Data-driven discovery of changes in clinical code usage over time: a case-study on changes in cardiovascular disease recording in two English electronic health records databases (2001-2015)
13 February 2020
Rockenschaub P, Nguyen V, Aldridge RW, Acosta D, Garcia-Gomez JM, Saez C.
BMJ, (2020) pg 1-9
Abstract
Objectives
To demonstrate how data-driven variability methods can be used to identify changes in disease recording in two English electronic health records databases between 2001 and 2015.
Design
Repeated cross-sectional analysis that applied data-driven temporal variability methods to assess month-by-month changes in routinely collected medical data. A measure of difference between months was calculated based on joint distributions of age, gender, socioeconomic status and recorded cardiovascular diseases.
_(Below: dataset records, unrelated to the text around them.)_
-- ==== Sys2Proof/Decode.lean ====
section
/-! DEFINITION. Reading a command from the bits of the opcode table: the table of this hardware gives no row any bits. -/

namespace Sys2Proof

/-- The command that a word spells by the bits of spec/opcode_table.json: no row of it has fields, so none. -/
def decodeTableWord (_nbits _w : Nat) : Option Instr := none

end Sys2Proof
end

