-- ==== Sys2Proof/Machine/RegTable.lean ====
section
/-! DEFINITION. The register pages of BAR0 (19 R559), and every register with its offset, fields, access codes and reset values: the register tables of the spec, one definition per field. -/

namespace Sys2Proof.Machine

/-- The access codes of register fields (00 "Registers"). -/
inductive Access where
  | rw | ro | wo | w1c | rc | rwl | rsv
  deriving DecidableEq, Repr

/-- A field of a register: lowest bit, width, access code and reset value. -/
structure Fld where
  lo : Nat
  width : Nat
  acc : Access
  reset : Nat
  deriving DecidableEq, Repr

/-- The value of a field in a register word. -/
def Fld.get (f : Fld) (w : Word) : Nat := w.fld f.lo f.width

/-- A register word with a field replaced. -/
def Fld.put (f : Fld) (w : Word) (v : Nat) : Word := w.setFld f.lo f.width v

/-- The field's contribution to a register word. -/
def Fld.at (f : Fld) (v : Nat) : Nat := (v % 2 ^ f.width) * 2 ^ f.lo

/-- The kinds of register page (19 R559, R562). -/
inductive PageKind where
  | identity | reset | plinth | function | atu | chisel | objects | abort | xlat | queueFetch | chiselSlicing
  | monitor | ic | security | patina | cast | mailbox | power | thermal | ctxEnergy | fabric | jobs
  | extMem | home | armature | relief | coreCache | sync | tlb | slicing | islands | engine | msix
  deriving DecidableEq, Repr

/-- The block type of a page kind (19 R562); the MSI-X pages have no header. -/
def PageKind.blockType : PageKind → Nat
  | .identity => 0x1
  | .reset => 0x2
  | .plinth => 0x10
  | .function => 0x11
  | .atu => 0x20
  | .chisel => 0x30
  | .objects => 0x40
  | .abort => 0x41
  | .xlat => 0x42
  | .queueFetch => 0x43
  | .chiselSlicing => 0x44
  | .monitor => 0x45
  | .ic => 0x50
  | .security => 0x60
  | .patina => 0x62
  | .cast => 0x63
  | .mailbox => 0x64
  | .power => 0x70
  | .thermal => 0x71
  | .ctxEnergy => 0x72
  | .fabric => 0x80
  | .jobs => 0x81
  | .extMem => 0x90
  | .home => 0x91
  | .armature => 0x100
  | .relief => 0x101
  | .coreCache => 0x102
  | .sync => 0x103
  | .tlb => 0x104
  | .slicing => 0x105
  | .islands => 0x106
  | .engine => 0x107
  | .msix => 0

/-- The kind and instance of a page number (19 R559, R562); none where BAR0 has no page. -/
def pageOf (p : Nat) : Option (PageKind × Nat) :=
  if p = 0x0000 then some (.identity, 0)
  else if p = 0x0010 then some (.reset, 0)
  else if p = 0x0100 then some (.plinth, 0)
  else if 0x0110 ≤ p ∧ p ≤ 0x0120 then some (.function, p - 0x0110)
  else if p = 0x0200 then some (.atu, 0)
  else if 0x0300 ≤ p ∧ p ≤ 0x0313 then some (.chisel, p - 0x0300)
  else if p = 0x0400 then some (.objects, 0)
  else if p = 0x0401 then some (.abort, 0)
  else if p = 0x0402 then some (.xlat, 0)
  else if p = 0x0403 then some (.queueFetch, 0)
  else if p = 0x0404 then some (.chiselSlicing, 0)
  else if p = 0x04F0 then some (.monitor, 0)
  else if p = 0x0500 then some (.ic, 0)
  else if 0x0510 ≤ p ∧ p ≤ 0x0518 then some (.msix, p - 0x0510)
  else if p = 0x0600 then some (.security, 0)
  else if p = 0x0602 then some (.patina, 0)
  else if p = 0x0603 then some (.cast, 0)
  else if 0x0610 ≤ p ∧ p ≤ 0x0620 then some (.mailbox, p - 0x0610)
  else if p = 0x0700 then some (.power, 0)
  else if p = 0x0701 then some (.thermal, 0)
  else if p = 0x0702 then some (.ctxEnergy, 0)
  else if p = 0x0800 then some (.fabric, 0)
  else if p = 0x0801 then some (.jobs, 0)
  else if p = 0x0900 then some (.extMem, 0)
  else if 0x0901 ≤ p ∧ p ≤ 0x090C then some (.home, p - 0x0901)
  else if 0x1000 ≤ p ∧ p < 0x2000 then
    let c := (p - 0x1000) / 0x100
    let r := p % 0x100
    if r = 0 then some (.armature, c)
    else if r = 1 then some (.relief, c)
    else if r = 2 then some (.coreCache, c)
    else if r = 3 then some (.sync, c)
    else if r = 4 then some (.tlb, c)
    else if r = 5 then some (.slicing, c)
    else if r = 6 then some (.islands, c)
    else if 0x40 ≤ r ∧ r < 0x80 then some (.engine, 64 * c + (r - 0x40))
    else none
  else none
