-- ==== Sys2Proof/Machine/Issue.lean ====
section
/-! DEFINITION. How a cell issues an instruction, stalls, blocks and traps (02 R36, 04 R97, R105 to R111, 05 R132, R137, R138, R170 to R173), and what order its accesses keep (07 R207, R214). -/

namespace Sys2Proof.Machine

/-! ## The cells of an engine (02 R36) -/

/-- Columns of an engine of 2^k cells. -/
def engWidth (k : Nat) : Nat := 2 ^ ((k + 1) / 2)
/-- Rows of an engine of 2^k cells. -/
def engHeight (k : Nat) : Nat := 2 ^ (k / 2)
/-- Cells of an engine. -/
def Engine.size (e : Engine) : Nat := 2 ^ e.sizeLog2
/-- The logical position of the cell with an index (02 R36). -/
def Engine.posOf (e : Engine) (i : Nat) : Nat := e.origin + 16 * (i / engWidth e.sizeLog2) + i % engWidth e.sizeLog2
/-- The keys of an engine's cells, by cell index. -/
def Engine.keys (core : Nat) (e : Engine) : List Nat := (List.range e.size).map fun i => 256 * core + e.posOf i
/-- The key of a cell of an engine. -/
def State.cellKey (s : State) (c : CellRef) : Nat := 256 * c.core + (s.engine c.core c.eng).posOf c.idx

/-- An engine's context is resident on its core: its cells hold live state (12 R375). -/
def State.resident (s : State) (core eng : Nat) : Bool :=
  (s.engine core eng).formed && (s.core core).residents.contains (s.engine core eng).ctx

/-- The resident engine of a core that holds a logical position. -/
def State.engineAt (s : State) (core pos : Nat) : Option Nat :=
  (List.range 64).find? fun n =>
    s.resident core n && ((List.range (s.engine core n).size).any fun i => (s.engine core n).posOf i == pos)

/-- An engine is stopping at instruction boundaries for a switch or a migration (04 R111). -/
def State.draining (s : State) (core eng : Nat) : Bool :=
  let e := s.engine core eng
  e.state == 5 ||
    match (s.core core).switch with
    | some w => w.step == 1 && w.out.contains e.ctx
    | none => false

/-- The most MVBC instances that any cell of an engine has issued (04 R127). -/
def State.mvbcMax (s : State) (core : Nat) (e : Engine) : Nat := ((e.keys core).map fun k => (s.gather k).mvbc).foldl max 0

/-- The fewest. -/
def State.mvbcMin (s : State) (core : Nat) (e : Engine) : Nat :=
  ((e.keys core).map fun k => (s.gather k).mvbc).foldl min (s.mvbcMax core e)

/-- A cell runs and may issue: its engine runs a command and is not stopping, no failed operation holds it back, and a drain lets it go on only to an MVBC that other cells have issued (04 R110, R111, 05 R170, R172, 18 R525). -/
def State.cellRuns (s : State) (c : CellRef) : Bool :=
  let e := s.engine c.core c.eng
  let k := s.cellKey c
  s.serving && !s.standby && s.resident c.core c.eng && decide (c.idx < e.size) && (e.state == 1 || e.state == 5) && e.stopping == 0
    && decide ((s.cell k).phase = .running) && (s.flight k).failed.isNone
    && (!s.draining c.core c.eng || decide ((s.gather k).mvbc < s.mvbcMax c.core e))

/-! ## Order of a cell's accesses (07 R207, R214) -/

/-- Bytes of one place after another. -/
def Place.add : Place → Nat → Place
  | .stack a, n => .stack (a + n)
  | .bank p off, n => .bank p (off + n)
  | .host a, n => .host (a + n)
  | .arena c a, n => .arena c (a + n)

/-- Two runs of bytes overlap. -/
def overlapN (a n b m : Nat) : Bool := decide (a < b + m) && decide (b < a + n)

/-- Two accesses touch a common byte. -/
def Place.overlaps (p : Place) (n : Nat) (q : Place) (m : Nat) : Bool :=
  match p, q with
  | .stack a, .stack b => overlapN a n b m
  | .bank j a, .bank k b => j == k && overlapN a n b m
  | .host a, .host b => overlapN a n b m
  | .arena c a, .arena d b => c == d && a == b
  | _, _ => false

/-- A line still holds early-visible bytes: a line of a core's cache, or a host line (07 R209, R217). -/
def State.lineEarly (s : State) (core line : Nat) (host : Bool) : Bool :=
  if host then
    match s.mem.hlc.find? line with
    | some l => l.early != 0
    | none => false
  else
    match s.mem.cline? core line with
    | some l => l.early != 0
    | none => false

/-- A store that a cache accepted before ownership still waits for it (07 R209, R217). -/
def State.earlyOpen (s : State) (core : Nat) (e : EarlyStore) : Bool := s.lineEarly core e.line e.host

/-- A tag lies in a tag mask; 0 means every tag (07 R215). -/
def inTags (mask t : Nat) : Bool := mask == 0 || mask.testBit t

/-- What the order of an access depends on: its place in program order, tag, marks, and for a scalar access where it lies. -/
structure Acc where
  id : Nat
  tag : Nat
  acq : Bool
  rel : Bool
  scalar : Option (Place × Nat)
  /-- A plain load takes its own cell's buffered bytes (07 R208). -/
  plain : Bool := false
  /-- A scalar store, which a line may take beside bytes it already holds early (R209). -/
  store : Bool := false
  /-- It writes. -/
  write : Bool := false
  /-- It lies in host memory, where its marks act at system scope (R214). -/
  host : Bool := false

/-- An earlier access that has not been performed holds back a later one (07 R207): same tag, an acquire mark on the earlier, a release mark on the later, or scalar accesses to overlapping bytes, but for a plain load behind the cell's own store (R208). -/
def Acc.holds (e a : Acc) (store : Bool) : Bool :=
  let lap := match e.scalar, a.scalar with
    | some p, some q => p.1.overlaps p.2 q.1 q.2
    | _, _ => false
  if store && a.plain && lap then false
  else decide (e.id < a.id) && (e.tag == a.tag || e.acq || a.rel || lap)

/-- An accepted store of the cell, not yet performed outside the core, holds a later access back (07 R207, R212, R214): by tag, by overlapping bytes, or by a release mark whose scope it concerns. A plain load takes the cell's own bytes (R208), and a store to the same line becomes visible with it (R209). -/
def EarlyStore.holds (e : EarlyStore) (a : Acc) : Bool :=
  let lap := match e.bytes, a.scalar with
    | some p, some q => p.1.overlaps p.2 q.1 q.2
    | _, _ => false
  let same := match a.scalar with
    | some (.stack x, _) => !e.host && x / 64 == e.line
    | some (.host x, _) => e.host && x / 64 == e.line
    | _ => false
  if (a.plain && lap) || (a.store && same) then false
  else e.tag == a.tag || lap || (a.rel && (a.host || !e.host))

/-- A place in host memory. -/
def Place.isHost : Place → Bool
  | .host _ => true
  | _ => false

/-- A buffered store as an access. -/
def StoreEntry.acc (e : StoreEntry) : Acc :=
  { id := e.id, tag := e.tag, acq := false, rel := e.rel, scalar := some (e.place, e.size), store := true, write := true, host := e.place.isHost }

/-- An outstanding load, atomic, LR or SC as an access. -/
def LoadEntry.acc (e : LoadEntry) : Acc :=
  { id := e.id, tag := e.tag, acq := e.acq, rel := e.rel, scalar := some (e.place, e.size)
    plain := match e.kind with
      | .ld _ => true
      | _ => false
    write := match e.kind with
      | .ld _ | .lr => false
      | _ => true
    host := e.place.isHost }

/-- An asynchronous operation as an access, when it is one to memory (07 R207, R215). -/
def AsyncOp.acc (o : AsyncOp) : Option Acc :=
  match o.kind with
  | .mvdm dir _ mem tag acq rel _ =>
    some { id := o.id, tag := tag, acq := acq, rel := rel, scalar := none, write := dir, host := decide (2 ^ 51 ≤ mem.base) }
  | .racc _ _ tag rel _ => some { id := o.id, tag := tag, acq := false, rel := rel, scalar := none, write := true }
  | _ => none

/-- Lines with early-visible stores of a core's other cells, and with `host` the host lines with those of any other cell: writes that the cell may have observed and that its releases order (07 R209, R212, R217). -/
def State.othersEarly (s : State) (core k : Nat) (host : Bool) : List (Nat × Bool) :=
  s.flights.flatMap fun f =>
    if f.1 = k then []
    else (f.2.early.filter fun e => (e.host && host || !e.host && f.1 / 256 == core) && s.earlyOpen (f.1 / 256) e).map fun e => (e.line, e.host)

/-- Nothing earlier holds the access back (07 R207, R212, R215): no buffered store, outstanding load or atomic, move or RACC, no accepted store of the cell that is not yet performed outside, for a release none of another cell, and for a write none that a full fence found. -/
def State.mayPerform (s : State) (core k : Nat) (a : Acc) : Bool :=
  let f := s.flight k
  !(f.stbuf.any fun e => e.acc.holds a true)
    && !(f.loads.any fun e => e.acc.holds a false)
    && !((f.mq ++ f.raccs).any fun o => match o.acc with
        | some e => e.holds a false
        | none => false)
    && !(f.early.any fun e => s.earlyOpen core e && e.holds a)
    && !(a.rel && !(s.othersEarly core k a.host).isEmpty)
    && !(a.write && f.debts.any fun d => s.lineEarly core d.1 d.2.1 && inTags d.2.2 a.tag)

/-! ## Stopping and trapping (05 R171 to R173) -/

/-- A cell leaves the monitor slot it waits on; the last waiter unbinds it, unless it is armed (08 R256, R258). -/
def State.leaveSlot (s : State) (n k : Nat) : State :=
  let m := s.mon n
  let w := m.waiters.filter fun x => x != k
  s.setMon n { m with waiters := w, bound := if w.isEmpty && !m.armed then none else m.bound }

/-- A cell leaves the ADDB queue of a counter. -/
def State.leaveAddb (s : State) (core phys k : Nat) : State :=
  let c := s.core core
  s.setCore core { c with addbQ := c.addbQ.put [] phys ((c.addbQ.at [] phys).filter fun x => x != k) }

/-- What a blocked cell leaves behind when its instruction ends without effect (05 R172, 08 R265). -/
def State.unblock (s : State) (core k : Nat) : State :=
  match (s.cell k).phase with
  | .blocked (.addb phys _ _ _) => s.leaveAddb core phys k
  | .blocked (.fwait _ _ _ _ (some n) _) => s.leaveSlot n k
  | _ => s

/-- A cell's reservation is lost (05 R144, 07 R223). -/
def State.dropResv (s : State) (k : Nat) : State :=
  let c := s.cell k
  let s1 := match c.resv with
    | some (.bank b _) => s.setBank b { s.bank b with resv := (s.bank b).resv.filter fun e => e.1 != k }
    | _ => s
  s1.setCell k { c with resv := none }

/-- A cell stops: a blocking instruction ends without effect; a cell that has ended stays ended (05 R172). -/
def State.stopCell (s : State) (core k : Nat) : State :=
  let s1 := s.unblock core k
  let c := s1.cell k
  match c.phase with
  | .running | .blocked _ => s1.setCell k { c with phase := .stopped }
  | _ => s1
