/-- What every Relief tile meets: TRANS and SPARSE clear, and the rows and columns of another (06 R187). -/
def Tile.reliefOk (t u : Tile) : Bool := !t.trans && !t.sparse && t.rows == u.rows && t.cols == u.cols

/-- The source tiles an EW operation reads: DA, and DB and DC where FN names them (06 R186). -/
def ewReads (fn : Nat) : List Nat :=
  if fn = 3 then [37, 33, 29] else if fn ≤ 2 ∨ (4 ≤ fn ∧ fn ≤ 6) then [37, 33] else [37]

/-- The tiles a recipe reads or writes, by their fields: W, G, M and V (06 R192). -/
def recipeTiles (fn : Nat) : List Nat :=
  match fn with
  | 0 => [37, 33]
  | 1 => [37, 33, 29]
  | 2 => [37, 33, 29, 41]
  | _ => [37, 29]

/-- The tiles of a Relief command with their checks (06 R187). -/
def reliefTiles (minor fn : Nat) (w : Word) (a : At) : List TileUse :=
  let at_ := fun lo => a.cell.tile (descAt w lo)
  let use := fun lo ok => (⟨descAt w lo, at_ lo, 1, ok⟩ : TileUse)
  let d := at_ 41
  match minor with
  | 0 => use 41 (d.reliefOk d && d.plainFloat) :: (ewReads fn).map fun lo => use lo ((at_ lo).reliefOk d && (at_ lo).plainFloat)
  | 1 => [use 41 (d.reliefOk d), use 37 ((at_ 37).reliefOk d)]
  | 2 =>
    let s := at_ 37
    [use 41 (!d.trans && !d.sparse && d.fmt == 0 && d.cols == 1 && d.rows == s.rows), use 37 (s.reliefOk s && s.plainFloat)]
  | 3 =>
    let first := match recipeTiles fn with
      | lo :: _ => at_ lo
      | [] => d
    (recipeTiles fn).map fun lo => use lo ((at_ lo).reliefOk first && (at_ lo).plainFloat)
  | 5 => [use 41 (d.reliefOk d && (decide (d.fmt ≤ 4) || d.fmt == 0xC))]
  | _ => []

/-- A Relief command issues into the Relief unit's queue (06 R184, R191). `legal` is its FN rule, `scalar` whether it reads s[SA], `aligned` what the address in s[SA] must be a multiple of (0: none). -/
def State.issueRelief (s : State) (c : CellRef) (w : Word) (minor : Nat) (legal scalar : Bool) (aligned : Nat) : State :=
  s.issueAsync c w (opOf w == 0x3C && rMinor w == minor) (zeroFld w 0 13 && rndCode (w.fld 26 3) && legal)
    (if scalar then [rSa w] else [])
    (fun a =>
      let sa := (a.cell.s (rSa w)).toNat
      let ts := reliefTiles minor (rFn w) w a
      if aligned ≠ 0 ∧ ¬ (sa % aligned = 0 ∧ sa < opBytes) then [⟨0, a.cell.tile 0, 3, false⟩] else ts)
    fun a =>
      let t := fun lo => a.cell.tile (descAt w lo)
      let sa := if aligned ≠ 0 then (a.cell.s (rSa w)).toNat else (a.cell.s (rSa w)).fld 0 32
      .relief minor (t 41) (t 37) (t 33) (t 29) (a.cell.rnd (w.fld 26 3)) (w.fld 25 1) sa (rFn w)

/-- EW: an elementwise operation (06 R185, R186). -/
def opEw (c : CellRef) (w : Word) (s : State) : State :=
  s.issueRelief c w 0 (decide (rFn w ≤ 10)) (rFn w == 4 || rFn w == 8) 0

/-- CAST: conversion to DD's format (06 R185). -/
def opCastOp (c : CellRef) (w : Word) (s : State) : State := s.issueRelief c w 1 (decide (rFn w ≤ 1)) (rFn w == 1) 0

/-- RED: reduction of each row (06 R185). -/
def opRed (c : CellRef) (w : Word) (s : State) : State := s.issueRelief c w 2 (decide (rFn w ≤ 4)) false 0

/-- RECIPE: an optimizer step in place (06 R185, R192). -/
def opRecipe (c : CellRef) (w : Word) (s : State) : State := s.issueRelief c w 3 (decide (rFn w ≤ 3)) true 64

/-- FLAGRD: the bank's flag word to the operand store (06 R185). -/
def opFlagrd (c : CellRef) (w : Word) (s : State) : State := s.issueRelief c w 4 (decide (rFn w ≤ 1)) true 8

/-- FILL: every element takes α (06 R185). -/
def opFill (c : CellRef) (w : Word) (s : State) : State := s.issueRelief c w 5 (rFn w == 0) true 0

/-! ## The arithmetic of the Relief unit (06 R186, R188, R192) -/

/-- Element (r, n) of a tile as the FP32 pattern the unit works on, with the flags of reading it; a value that FP32 cannot hold is rounded to nearest even (06 R188, 03 R88, R89; log 24). -/
def Tile.reliefVal (rd : Nat → Byte) (t : Tile) (r n : Nat) : FVal :=
  let v := t.value rd r n
  let z := toF32 .rne 0 v.1
  (z.1, v.2 ||| z.2)
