-- ==== Sys2Proof/Machine/Chisel.lean ====
section
/-! DEFINITION. Chisel engines: descriptors, streams, faults and page requests, pre-emption and resumption (11 R361 to R368, 10 R322 to R332, 12 R388 to R390). -/

namespace Sys2Proof.Machine

/-! ## COPY commands and descriptors (11 R352, R361, R362) -/

/-- A BODY field of a command: offset in the entry and bytes (11 R352). -/
def Cmd.bodyAt (c : Cmd) (off n : Nat) : Nat := nbits c.body (8 * (off - 0x28)) (8 * n)
/-- ENGMASK of an ENGINE command (11 R352). -/
def Cmd.engMask (c : Cmd) : Nat := c.bodyAt 0x28 8
/-- CORE of an ENGINE command. -/
def Cmd.engCore (c : Cmd) : Nat := c.bodyAt 0x30 1
/-- DLIST. -/
def Cmd.dlist (c : Cmd) : Nat := c.bodyAt 0x28 8
/-- DCOUNT. -/
def Cmd.dcount (c : Cmd) : Nat := c.bodyAt 0x30 2
/-- CLASS: 0 CI, 1 CO, 2 CD. -/
def Cmd.cls (c : Cmd) : Nat := c.bodyAt 0x32 1
/-- CFLAGS. -/
def Cmd.cflags (c : Cmd) : Nat := c.bodyAt 0x33 1
/-- INLINE. -/
def Cmd.inlined (c : Cmd) : Bool := c.cflags.testBit 0
/-- DLHOST. -/
def Cmd.dlhost (c : Cmd) : Bool := c.cflags.testBit 1

/-- The class of a Chisel engine (11 R361, R374). -/
def chClass (n : Nat) : Nat := if n < 8 then 0 else if n < 16 then 1 else 2
/-- The engines of a class. -/
def chEngines (cls : Nat) : List Nat := (List.range 20).filter fun n => chClass n == cls
/-- The page of a Chisel engine. -/
def chPage (n : Nat) : Nat := regKey (0x300 + n) 0

/-- An address keeps the rules of R351: bits [63:57] of a host virtual address are zero, a device virtual address lies in the device half. -/
def vaRule (host : Bool) (a : Nat) : Bool := if host then decide (a < 2 ^ 57) else decide (a < 2 ^ 51)

/-- The descriptor in 64 bytes (11 R362). -/
def chDesc (x : Nat) : ChDesc :=
  { src := nbits x 0 64, dst := nbits x 64 64, rowBytes := nbits x 128 32, rows := nbits x 160 32, sStride := nbits x 192 64
    dStride := nbits x 256 64, tileLog2 := nbits x 320 8, zero := x.testBit 328, serial := x.testBit 329 }

/-- A descriptor passes its checks for a class (11 R362). The last byte of each side obeys the address rule too (log 28). -/
def chDescOk (cls x : Nat) : Bool :=
  let d := chDesc x
  let last := fun (a st : Nat) => a + (d.rows - 1) * st + d.rowBytes - 1
  nbits x 330 182 == 0 && d.rowBytes != 0 && between 1 d.rows (2 ^ 24) && decide (d.rows * d.rowBytes ≤ 2 ^ 48) && between 12 d.tileLog2 24
    && (!d.zero || (cls == 2 && d.src == 0)) && vaRule (cls == 1) (last d.dst d.dStride) && (d.zero || vaRule (cls == 0) (last d.src d.sStride))

/-- The bytes of a descriptor (11 R364). -/
def ChDesc.total (d : ChDesc) : Nat := d.rows * d.rowBytes
/-- The tiles of a descriptor. -/
def ChDesc.ntiles (d : ChDesc) : Nat := (d.total + 2 ^ d.tileLog2 - 1) / 2 ^ d.tileLog2
/-- The source address of byte `i`. -/
def ChDesc.srcOf (d : ChDesc) (i : Nat) : Nat := d.src + i / d.rowBytes * d.sStride + i % d.rowBytes
/-- The destination address of byte `i`. -/
def ChDesc.dstOf (d : ChDesc) (i : Nat) : Nat := d.dst + i / d.rowBytes * d.dStride + i % d.rowBytes
/-- The bytes of tiles `a` to `b - 1`. -/
def ChDesc.bytesOf (d : ChDesc) (a b : Nat) : List Nat :=
  let lo := a * 2 ^ d.tileLog2
  let hi := min d.total (b * 2 ^ d.tileLog2)
  (List.range (hi - lo)).map fun i => lo + i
Distances between months were used to identify temporal trends in data recording.
Setting
400 English primary care practices from the Clinical Practice Research Datalink (CPRD GOLD) and 451 hospital providers from the Hospital Episode Statistics (HES).
Main outcomes
The proportion of patients (CPRD GOLD) and hospital admissions (HES) with a recorded cardiovascular disease (CPRD GOLD: coronary heart disease, heart failure, peripheral arterial disease, stroke; HES: International Classification of Disease codes I20-I69/G45).
Results
Both databases showed gradual changes in cardiovascular disease recording between 2001 and 2008. The recorded prevalence of included cardiovascular diseases in CPRD GOLD increased by 47%–62%, which partially reversed after 2008. For hospital records in HES, there was a relative decrease in angina pectoris (−34.4%) and unspecified stroke (−42.3%) over the same time period, with a concomitant increase in chronic coronary heart disease (+14.3%). Multiple abrupt changes in the use of myocardial infarction codes in hospital were found in March/April 2010, 2012 and 2014, possibly linked to updates of clinical coding guidelines.
Conclusions
Identified temporal variability could be related to potentially non-medical causes such as updated coding guidelines. These artificial changes may introduce temporal correlation among diagnoses inferred from routine data, violating the assumptions of frequently used statistical methods. Temporal variability measures provide an objective and robust technique to identify, and subsequently account for, those changes in electronic health records studies without any prior knowledge of the data collection process.